Re-Orient: Reclaiming Spaces, Redefining Stories
Today, the 19th-century-built Customs House – one of Melbourne’s most important public buildings – is the home of the Immigration Museum, which brings histories, stories and contemporary issues faced by Victoria’s diverse communities to a wide audience. But in a previous life, it was a place where immigrants came face to face with the harshness of the White Australia Policy.
Now a photographer with Chinese, Italian and Australian heritage has reclaimed the space through a new series of self-portraits taken in and around the grand building, encouraging other trans-cultural artists to take back places where their ancestors were shunned and alienated. Through the exhibition – titled Re-Orient: Reclaiming Spaces, Redefining Stories – Immigration Museum artist-in-residence Pia Johnson shines a light on Customs House’s colonial history and examines how places affect a community’s sense of belonging across time.

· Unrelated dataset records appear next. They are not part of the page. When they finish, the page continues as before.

-- ==== Sys2Proof/Machine/Core.lean ====
section
/-!
DEFINITION. The machine as the host runs it.
-/

def Sys2Proof.core : Host.Core :=
  { State := Sys2Proof.Machine.State
    Fault := Sys2Proof.Machine.Fault
    Refusal := Sys2Proof.Machine.Refusal
    step := Sys2Proof.Machine.step
    reset := Sys2Proof.Machine.State.reset }
end

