/-- R345, R347 to R355 and R380 for CAL_MEASURE, CAL_AUTO_TRIGGER, CAL_MEASUREMENT_END, CAL_STORE and CAL_STORE_DONE. How the mean of two
measurements is rounded is the model's open value (DESIGN CHOICE, log entry 67). When a path falls to its factory value, which slots hold a value
for it, what the check of a slot covers, and which slot and generation a store takes while none is in force are the model's readings (DEDUCED, log
entry 68). -/
def Obligations.PathCalibration : Prop :=
  let onlyCalib (s t : State) : Prop := t.clk = s.clk ∧ t.dev = { s.dev with calib := t.dev.calib }
  let allMeasured (s t : State) : Prop := onlyCalib s t ∧ t.dev.calib.roundTick = s.clk.ticks
    ∧ (∀ p < 26, calPath t.dev p = { calPath s.dev p with
        measuring := true, spoiled := pathLooped s.dev p || ((calPath s.dev p).measuring && (calPath s.dev p).spoiled) })
    ∧ t.dev.calib.mram = s.dev.calib.mram
  let spare (d : Dev) : Nat := slotAt (if d.calib.slot = 1 then 2 else 1)
  (∀ (req : Req) (s : State), csrShut s.dev Reg.CAL_CMD = false →
    (s.dev.calib.asked = true → exec (.calMeasure req) s = .next s) ∧
    (s.dev.calib.asked = false → ∃ t, exec (.calMeasure req) s = .next t ∧ allMeasured s t ∧ t.dev.calib.asked = true) ∧
    (s.dev.calib.storing = true → exec (.calStore req) s = .next s) ∧
    (s.dev.calib.storing = false → ∃ t, exec (.calStore req) s = .next t ∧ onlyCalib s t ∧ t.dev.calib.storing = true ∧ t.dev.calib.slot = s.dev.calib.slot
      ∧ t.dev.calib.paths = s.dev.calib.paths ∧ mramNum t.dev (spare s.dev) 4 = 0 ∧ slotOk t.dev (spare s.dev) = false
      ∧ ∀ a, (a < spare s.dev ∨ spare s.dev + 4 ≤ a) → mramByte t.dev a = mramByte s.dev a)) ∧
  (∀ (p : Fin 26) (s : State),
    let auto := rb s.dev Reg.CAL_CTL 31 = true
    let due := rf s.dev Reg.CAL_PERIOD 0 16 ≠ 0 ∧ rf s.dev Reg.CAL_PERIOD 0 16 * 1250000000 ≤ since s.clk s.dev.calib.roundTick
    let warm := ∃ v, lastValue (calPath s.dev p) = some v ∧ 16 * max 1 (rf s.dev Reg.CAL_CTL 0 8) < (pathTemp s.dev p - v.temp).natAbs
    (¬ auto ∨ (¬ due ∧ ¬ warm) → exec (.calAutoTrigger p) s = .next s) ∧
    (auto → due → ∃ t, exec (.calAutoTrigger p) s = .next t ∧ allMeasured s t) ∧
    (auto → ¬ due → warm → ∃ t, exec (.calAutoTrigger p) s = .next t ∧ onlyCalib s t ∧ (calPath t.dev p).measuring = true
      ∧ (pathLooped s.dev p = true → (calPath t.dev p).spoiled = true)
      ∧ ((calPath s.dev p).measuring = true → (calPath s.dev p).spoiled = true → (calPath t.dev p).spoiled = true) ∧ ∀ q, q ≠ p.val → calPath t.dev q = calPath s.dev q)) ∧
  (∀ (p : Fin 26) (m1 : BitVec 32) (t1 : W16) (m2 : BitVec 32) (t2 : W16) (s : State),
    let x := calPath s.dev p
    let m := pathMode s.dev p
    let first := 480 * m1.toInt + factoryAt s.dev p m t2.toInt - factoryAt s.dev p m t1.toInt
    let agree := (first - 480 * m2.toInt).natAbs ≤ 150 * 16 * 480
    let ends (next : List CalValue) (t : State) : Prop := t.clk = s.clk ∧ calPath t.dev p = { x with measuring := false, next }
      ∧ (∀ q, q ≠ p.val → calPath t.dev q = calPath s.dev q) ∧ t.dev.calib.slot = s.dev.calib.slot ∧ t.dev.mem = s.dev.mem
      ∧ ((∀ q < 26, q ≠ p.val → (calPath s.dev q).measuring = false) → t.dev.calib.asked = false ∧ t.dev.calib.starting = false
          ∧ (s.dev.calib.starting = true → rb t.dev Reg.SYS_STARTUP_STATUS 8 = true ∧ rb t.dev Reg.SYS_STARTUP_STATUS 31 = true
              ∧ rb t.dev Reg.SYS_EVENT 1 = true))
      ∧ (s.dev.calib.starting = false ∨ (∃ q < 26, q ≠ p.val ∧ (calPath s.dev q).measuring = true) →
          rd t.dev Reg.SYS_STARTUP_STATUS = rd s.dev Reg.SYS_STARTUP_STATUS)
    (x.measuring = false → exec (.calMeasurementEnd p m1 t1 m2 t2) s = .next s) ∧
    (x.measuring = true → pathLooped s.dev p = true ∨ x.spoiled = true → ∃ t, exec (.calMeasurementEnd p m1 t1 m2 t2) s = .next t ∧ onlyCalib s t
      ∧ calPath t.dev p = { x with spoiled := pathLooped s.dev p } ∧ ∀ q, q ≠ p.val → calPath t.dev q = calPath s.dev q) ∧
    (x.measuring = true → pathLooped s.dev p = false → x.spoiled = false →
      (pathSignal s.dev p = false → ∃ t, exec (.calMeasurementEnd p m1 t1 m2 t2) s = .next t ∧ ends x.next t ∧ rb t.dev Reg.CAL_EVENT 4 = true) ∧
      (pathSignal s.dev p = true → ¬ agree → ∃ t, exec (.calMeasurementEnd p m1 t1 m2 t2) s = .next t ∧ ends x.next t ∧ rb t.dev Reg.CAL_EVENT 0 = true
        ∧ rd t.dev Reg.CAL_DISAGREE_COUNT = w32 (min (2 ^ 32 - 1) ((rd s.dev Reg.CAL_DISAGREE_COUNT).toNat + 1))) ∧
      (pathSignal s.dev p = true → agree → ∃ t v, exec (.calMeasurementEnd p m1 t1 m2 t2) s = .next t
        ∧ ends (x.next.filter (fun y => y.mode != m) ++ [{ mode := m, value := v, temp := t2.toInt, time := shortOf (now s.clk) }]) t
        ∧ rb t.dev Reg.CAL_EVENT 1 = true ∧ (960 * v - (first + 480 * m2.toInt)).natAbs < 960
        ∧ ((∀ q < 26, q ≠ p.val → (calPath s.dev q).measuring = false) → rb s.dev Reg.CAL_CTL 30 = true → t.dev.calib.storing = true)))) ∧
  (∀ (s : State) (n : W64) (b : Time) (g : Grid), nextBoundary s.clk s.dev = some (n, b) → s.dev.frm.run = some g → b ≤ now s.clk →
    ∃ t, exec .boundaryEmit s = .next t ∧ ∀ p < 26, (calPath t.dev p).next = []
      ∧ (calPath t.dev p).inForce = (calPath s.dev p).next.foldl (fun l v => putValue v l) (calPath s.dev p).inForce
      ∧ (calPath t.dev p).trusted = ((calPath s.dev p).trusted || !(calPath s.dev p).next.isEmpty)
      ∧ (calPath t.dev p).mode = pathMode s.dev p
      ∧ (calPath t.dev p).factory = (!slotHolds s.dev p (pathMode s.dev p) || pathLooped s.dev p || !(calPath t.dev p).trusted)) ∧
  (∀ (d : Dev) (p m : Nat), slotHolds d p m = true ↔
    ∃ a ∈ [0x4000, 0x8000], slotOk d a = true ∧ ∃ v, (p, v) ∈ slotEntries d a ∧ v.mode = m) ∧
  (∀ (ok : Bool) (s : State), let at' := spare s.dev
    (s.dev.calib.storing = false → exec (.calStoreDone ok) s = .next s) ∧
    (s.dev.calib.storing = true → ok = false → ∃ t, exec (.calStoreDone ok) s = .next t ∧ t.clk = s.clk ∧ t.dev.calib = { s.dev.calib with storing := false }
      ∧ rb t.dev Reg.CAL_EVENT 3 = true) ∧
    (s.dev.calib.storing = true → ok = true → (acceptedValues s.dev).length ≤ 128 → ∃ t, exec (.calStoreDone ok) s = .next t ∧ t.clk = s.clk
      ∧ t.dev.calib.storing = false ∧ t.dev.calib.slot = (if s.dev.calib.slot = 1 then 2 else 1) ∧ rb t.dev Reg.CAL_EVENT 2 = true
      ∧ slotOk t.dev at' = true ∧ mramNum t.dev (at' + 4) 4 = (rd t.dev Reg.CAL_GEN).toNat
      ∧ (s.dev.calib.slot ≠ 0 → rd t.dev Reg.CAL_GEN = rd s.dev Reg.CAL_GEN + 1) ∧ (s.dev.calib.slot = 0 → rd t.dev Reg.CAL_GEN = 1)
      ∧ mramNum t.dev (at' + 8) 2 = (acceptedValues s.dev).length
      ∧ ((∀ e ∈ acceptedValues s.dev, e.2.mode < 256 ∧ -(2 ^ 31) ≤ e.2.value ∧ e.2.value < 2 ^ 31 ∧ -(2 ^ 15) ≤ e.2.temp ∧ e.2.temp < 2 ^ 15) →
          slotEntries t.dev at' = acceptedValues s.dev)
      ∧ ∀ a, (a < at' ∨ at' + 0x4000 ≤ a) → mramByte t.dev a = mramByte s.dev a)) ∧
  (∀ (d : Dev) (p m : Nat), (∀ i : Nat, i < 5 → factoryAt d p m (-320 + 480 * (i : Int)) = 480 * factoryNode d p m i)
    ∧ (∀ i : Nat, i < 4 → ∀ x : Int, 0 ≤ x → x ≤ 480 → factoryAt d p m (-320 + 480 * (i : Int) + x)
        = factoryNode d p m i * (480 - x) + factoryNode d p m (i + 1) * x)
    ∧ (factoryOk d = false → ∀ t, factoryAt d p m t = 0)) ∧
  (∀ (d : Dev) (p : Nat), let m := (calPath d p).mode
    (∀ v, measuredFor d p = some v → valueInForce d p = 480 * v.value + (factoryAt d p m (pathTemp d p) - factoryAt d p m v.temp)) ∧
    (measuredFor d p = none → valueInForce d p = factoryAt d p m (pathTemp d p)) ∧
    ((calPath d p).factory = true → measuredFor d p = none) ∧
    (∀ v, measuredFor d p = some v → v ∈ (calPath d p).inForce ∧ v.mode = m) ∧
    pathDelay d p * 7680000 ≤ valueInForce d p * 2 ^ 48 ∧ valueInForce d p * 2 ^ 48 < (pathDelay d p + 1) * 7680000)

In the late 1800s and early 1900s, new arrivals in Victoria had their baggage and papers checked at Customs House. It was also where the infamous dictation test was given out; prospective immigrants were tasked with transcribing a 50-word passage dictated by an immigration officer – only 52 out of 1359 people passed between 1902 and 1909. White British immigrants didn’t have to take the test, and it was used to turn away anyone the government considered undesirable.
Much of Johnson’s work deals with cultural identity and difference, with a focus on themes of memory, cultural spaces, belonging and otherness. Johnson will also be at a free artist launch at the museum on Sunday March 17 to meet visitors and welcome them to the exhibition.
Re-Orient: Reclaiming Spaces, Redefining Stories is showing at the Immigration Museum from March 16 to August 11. Access to the exhibition is included with museum entry.